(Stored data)

-.-.-

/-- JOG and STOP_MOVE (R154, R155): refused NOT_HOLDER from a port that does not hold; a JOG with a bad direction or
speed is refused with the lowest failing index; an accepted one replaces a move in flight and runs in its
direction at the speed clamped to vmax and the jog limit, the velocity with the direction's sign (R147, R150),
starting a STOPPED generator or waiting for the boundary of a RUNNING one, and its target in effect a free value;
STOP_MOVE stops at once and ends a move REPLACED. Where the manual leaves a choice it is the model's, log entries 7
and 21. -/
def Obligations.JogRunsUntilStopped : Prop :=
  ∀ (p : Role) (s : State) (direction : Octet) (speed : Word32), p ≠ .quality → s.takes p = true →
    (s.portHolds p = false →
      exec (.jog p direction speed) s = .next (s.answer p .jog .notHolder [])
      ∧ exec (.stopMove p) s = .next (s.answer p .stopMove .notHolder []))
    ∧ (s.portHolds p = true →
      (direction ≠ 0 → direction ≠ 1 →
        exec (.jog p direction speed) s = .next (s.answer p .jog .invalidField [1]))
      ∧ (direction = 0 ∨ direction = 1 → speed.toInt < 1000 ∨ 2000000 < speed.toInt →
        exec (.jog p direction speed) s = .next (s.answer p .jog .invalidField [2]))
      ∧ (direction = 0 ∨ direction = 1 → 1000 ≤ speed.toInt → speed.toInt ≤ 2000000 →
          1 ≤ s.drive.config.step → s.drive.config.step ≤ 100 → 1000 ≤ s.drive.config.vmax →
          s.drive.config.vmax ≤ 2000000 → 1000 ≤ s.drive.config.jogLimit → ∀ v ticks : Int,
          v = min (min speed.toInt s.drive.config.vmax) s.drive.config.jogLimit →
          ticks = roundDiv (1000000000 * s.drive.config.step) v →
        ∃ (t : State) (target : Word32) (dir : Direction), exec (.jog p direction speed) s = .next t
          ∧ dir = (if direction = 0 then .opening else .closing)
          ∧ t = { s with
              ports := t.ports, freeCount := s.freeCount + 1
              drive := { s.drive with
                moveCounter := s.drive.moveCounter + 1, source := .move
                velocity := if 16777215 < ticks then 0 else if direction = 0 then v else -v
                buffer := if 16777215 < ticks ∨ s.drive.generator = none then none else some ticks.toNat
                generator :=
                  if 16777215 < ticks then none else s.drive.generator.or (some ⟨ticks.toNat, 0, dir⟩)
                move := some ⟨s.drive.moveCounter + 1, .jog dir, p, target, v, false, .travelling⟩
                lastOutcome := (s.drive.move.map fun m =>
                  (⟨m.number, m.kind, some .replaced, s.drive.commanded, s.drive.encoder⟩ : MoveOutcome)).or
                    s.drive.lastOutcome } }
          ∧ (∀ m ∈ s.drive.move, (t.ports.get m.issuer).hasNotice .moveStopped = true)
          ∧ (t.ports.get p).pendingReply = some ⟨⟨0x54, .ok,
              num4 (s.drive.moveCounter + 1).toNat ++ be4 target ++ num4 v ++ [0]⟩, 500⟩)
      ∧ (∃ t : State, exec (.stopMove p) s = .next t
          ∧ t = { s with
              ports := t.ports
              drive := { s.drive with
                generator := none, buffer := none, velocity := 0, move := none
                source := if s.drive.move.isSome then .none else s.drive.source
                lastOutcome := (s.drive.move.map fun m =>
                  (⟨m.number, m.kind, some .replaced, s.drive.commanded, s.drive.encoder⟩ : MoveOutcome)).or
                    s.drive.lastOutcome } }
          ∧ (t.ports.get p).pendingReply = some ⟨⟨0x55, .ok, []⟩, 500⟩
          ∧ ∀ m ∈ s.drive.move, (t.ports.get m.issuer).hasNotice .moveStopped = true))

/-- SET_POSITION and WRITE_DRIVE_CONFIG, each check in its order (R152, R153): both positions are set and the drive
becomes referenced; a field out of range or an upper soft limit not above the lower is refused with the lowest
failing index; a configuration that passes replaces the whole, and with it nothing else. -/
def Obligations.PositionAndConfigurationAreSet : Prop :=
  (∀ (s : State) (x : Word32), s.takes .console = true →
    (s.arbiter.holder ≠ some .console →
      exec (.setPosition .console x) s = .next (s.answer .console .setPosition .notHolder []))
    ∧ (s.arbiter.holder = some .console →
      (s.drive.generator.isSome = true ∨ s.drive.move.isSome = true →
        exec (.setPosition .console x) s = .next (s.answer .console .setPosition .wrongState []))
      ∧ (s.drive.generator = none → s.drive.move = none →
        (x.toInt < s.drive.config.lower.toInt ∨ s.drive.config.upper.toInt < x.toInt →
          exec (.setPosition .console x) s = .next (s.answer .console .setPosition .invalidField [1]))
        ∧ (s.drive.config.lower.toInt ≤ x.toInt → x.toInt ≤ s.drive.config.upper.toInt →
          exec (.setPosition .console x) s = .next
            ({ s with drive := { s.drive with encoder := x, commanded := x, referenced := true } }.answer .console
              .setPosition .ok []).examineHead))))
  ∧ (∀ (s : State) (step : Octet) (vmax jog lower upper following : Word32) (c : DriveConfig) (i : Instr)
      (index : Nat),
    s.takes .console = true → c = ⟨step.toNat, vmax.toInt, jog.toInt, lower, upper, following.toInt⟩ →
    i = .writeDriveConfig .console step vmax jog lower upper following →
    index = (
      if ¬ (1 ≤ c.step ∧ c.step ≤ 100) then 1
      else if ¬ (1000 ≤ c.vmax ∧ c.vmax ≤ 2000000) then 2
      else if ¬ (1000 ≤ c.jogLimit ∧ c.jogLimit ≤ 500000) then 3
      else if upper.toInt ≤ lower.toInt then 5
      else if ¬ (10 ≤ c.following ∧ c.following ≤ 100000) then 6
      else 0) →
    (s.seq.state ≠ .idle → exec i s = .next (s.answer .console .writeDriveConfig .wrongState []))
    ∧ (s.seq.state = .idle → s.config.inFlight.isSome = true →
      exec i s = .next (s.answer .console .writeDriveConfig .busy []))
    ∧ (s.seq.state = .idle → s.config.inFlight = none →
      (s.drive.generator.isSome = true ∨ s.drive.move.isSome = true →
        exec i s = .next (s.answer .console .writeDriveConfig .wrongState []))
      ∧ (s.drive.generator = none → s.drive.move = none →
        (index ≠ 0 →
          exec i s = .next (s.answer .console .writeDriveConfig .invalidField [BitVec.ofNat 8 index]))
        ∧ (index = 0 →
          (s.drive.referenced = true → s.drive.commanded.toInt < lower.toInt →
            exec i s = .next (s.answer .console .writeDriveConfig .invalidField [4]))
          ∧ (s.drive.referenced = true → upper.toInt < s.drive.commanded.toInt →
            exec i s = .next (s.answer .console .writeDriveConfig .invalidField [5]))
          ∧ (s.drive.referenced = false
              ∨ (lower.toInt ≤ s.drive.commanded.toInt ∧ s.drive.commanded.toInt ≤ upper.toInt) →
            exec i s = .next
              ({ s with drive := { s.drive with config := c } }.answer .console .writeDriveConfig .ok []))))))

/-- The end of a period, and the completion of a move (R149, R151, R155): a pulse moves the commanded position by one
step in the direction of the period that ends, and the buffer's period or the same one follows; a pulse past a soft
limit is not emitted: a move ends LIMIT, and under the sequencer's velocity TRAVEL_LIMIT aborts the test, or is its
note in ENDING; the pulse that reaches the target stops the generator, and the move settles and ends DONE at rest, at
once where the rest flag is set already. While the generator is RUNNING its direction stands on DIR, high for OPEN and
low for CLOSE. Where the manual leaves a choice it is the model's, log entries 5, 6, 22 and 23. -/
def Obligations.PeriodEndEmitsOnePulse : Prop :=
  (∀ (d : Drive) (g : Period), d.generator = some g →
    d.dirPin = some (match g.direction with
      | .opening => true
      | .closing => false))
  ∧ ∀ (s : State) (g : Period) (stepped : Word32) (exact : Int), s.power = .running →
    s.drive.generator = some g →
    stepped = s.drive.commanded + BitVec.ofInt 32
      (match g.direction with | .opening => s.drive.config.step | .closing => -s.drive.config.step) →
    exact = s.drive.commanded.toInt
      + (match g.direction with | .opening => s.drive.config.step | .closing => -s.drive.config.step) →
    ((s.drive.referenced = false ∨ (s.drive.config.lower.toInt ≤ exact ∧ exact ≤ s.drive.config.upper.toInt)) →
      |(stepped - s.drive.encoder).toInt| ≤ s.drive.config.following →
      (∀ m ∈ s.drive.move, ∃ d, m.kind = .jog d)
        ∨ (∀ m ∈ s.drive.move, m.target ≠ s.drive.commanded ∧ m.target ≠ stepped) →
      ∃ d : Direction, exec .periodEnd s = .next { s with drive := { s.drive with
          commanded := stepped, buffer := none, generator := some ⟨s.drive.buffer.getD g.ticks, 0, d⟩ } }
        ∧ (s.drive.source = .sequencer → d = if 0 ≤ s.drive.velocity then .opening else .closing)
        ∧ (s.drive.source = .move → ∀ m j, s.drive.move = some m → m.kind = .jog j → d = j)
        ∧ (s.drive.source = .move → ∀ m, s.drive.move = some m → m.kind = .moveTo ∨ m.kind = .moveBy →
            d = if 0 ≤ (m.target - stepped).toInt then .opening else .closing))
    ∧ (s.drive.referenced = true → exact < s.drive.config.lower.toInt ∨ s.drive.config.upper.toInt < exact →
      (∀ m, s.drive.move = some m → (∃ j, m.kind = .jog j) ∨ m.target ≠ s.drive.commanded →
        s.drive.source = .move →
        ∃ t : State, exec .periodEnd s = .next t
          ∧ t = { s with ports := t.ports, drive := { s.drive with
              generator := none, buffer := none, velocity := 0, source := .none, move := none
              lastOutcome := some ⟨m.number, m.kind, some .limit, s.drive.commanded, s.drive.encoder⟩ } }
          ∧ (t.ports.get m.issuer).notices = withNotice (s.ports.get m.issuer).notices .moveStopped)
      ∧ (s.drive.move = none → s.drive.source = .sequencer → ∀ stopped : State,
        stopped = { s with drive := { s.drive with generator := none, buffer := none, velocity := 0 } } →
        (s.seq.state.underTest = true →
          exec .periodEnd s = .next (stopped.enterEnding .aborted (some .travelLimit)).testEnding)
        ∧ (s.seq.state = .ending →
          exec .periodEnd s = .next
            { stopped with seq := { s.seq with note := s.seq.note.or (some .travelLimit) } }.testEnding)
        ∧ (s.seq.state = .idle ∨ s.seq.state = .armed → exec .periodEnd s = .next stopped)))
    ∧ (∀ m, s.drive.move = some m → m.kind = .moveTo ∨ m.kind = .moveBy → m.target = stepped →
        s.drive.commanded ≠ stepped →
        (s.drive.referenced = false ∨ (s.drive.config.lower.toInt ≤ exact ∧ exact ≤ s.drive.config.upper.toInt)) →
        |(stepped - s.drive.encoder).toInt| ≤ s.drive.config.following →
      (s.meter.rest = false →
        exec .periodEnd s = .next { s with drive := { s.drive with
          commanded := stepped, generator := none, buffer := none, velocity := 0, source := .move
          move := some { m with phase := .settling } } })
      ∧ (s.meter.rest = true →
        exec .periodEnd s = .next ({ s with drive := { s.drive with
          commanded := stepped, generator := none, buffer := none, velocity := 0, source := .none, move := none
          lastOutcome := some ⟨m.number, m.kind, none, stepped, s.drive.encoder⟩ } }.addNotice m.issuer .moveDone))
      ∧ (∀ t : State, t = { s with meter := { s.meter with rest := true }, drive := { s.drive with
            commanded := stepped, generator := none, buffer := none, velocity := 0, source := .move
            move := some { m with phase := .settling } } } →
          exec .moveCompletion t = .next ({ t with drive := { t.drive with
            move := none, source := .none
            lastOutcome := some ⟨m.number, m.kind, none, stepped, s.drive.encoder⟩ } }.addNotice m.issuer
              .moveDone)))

-.-.-

> [Your assignment]: Please set down again, word for word, only the lines from the start of the entries through the line with "starting a STOPPED", both ends included.

> [Answer for this exercise]:
/-- JOG and STOP_MOVE (R154, R155): refused NOT_HOLDER from a port that does not hold; a JOG with a bad direction or
speed is refused with the lowest failing index; an accepted one replaces a move in flight and runs in its
direction at the speed clamped to vmax and the jog limit, the velocity with the direction's sign (R147, R150),
starting a STOPPED generator or waiting for the boundary of a RUNNING one, and its target in effect a free value;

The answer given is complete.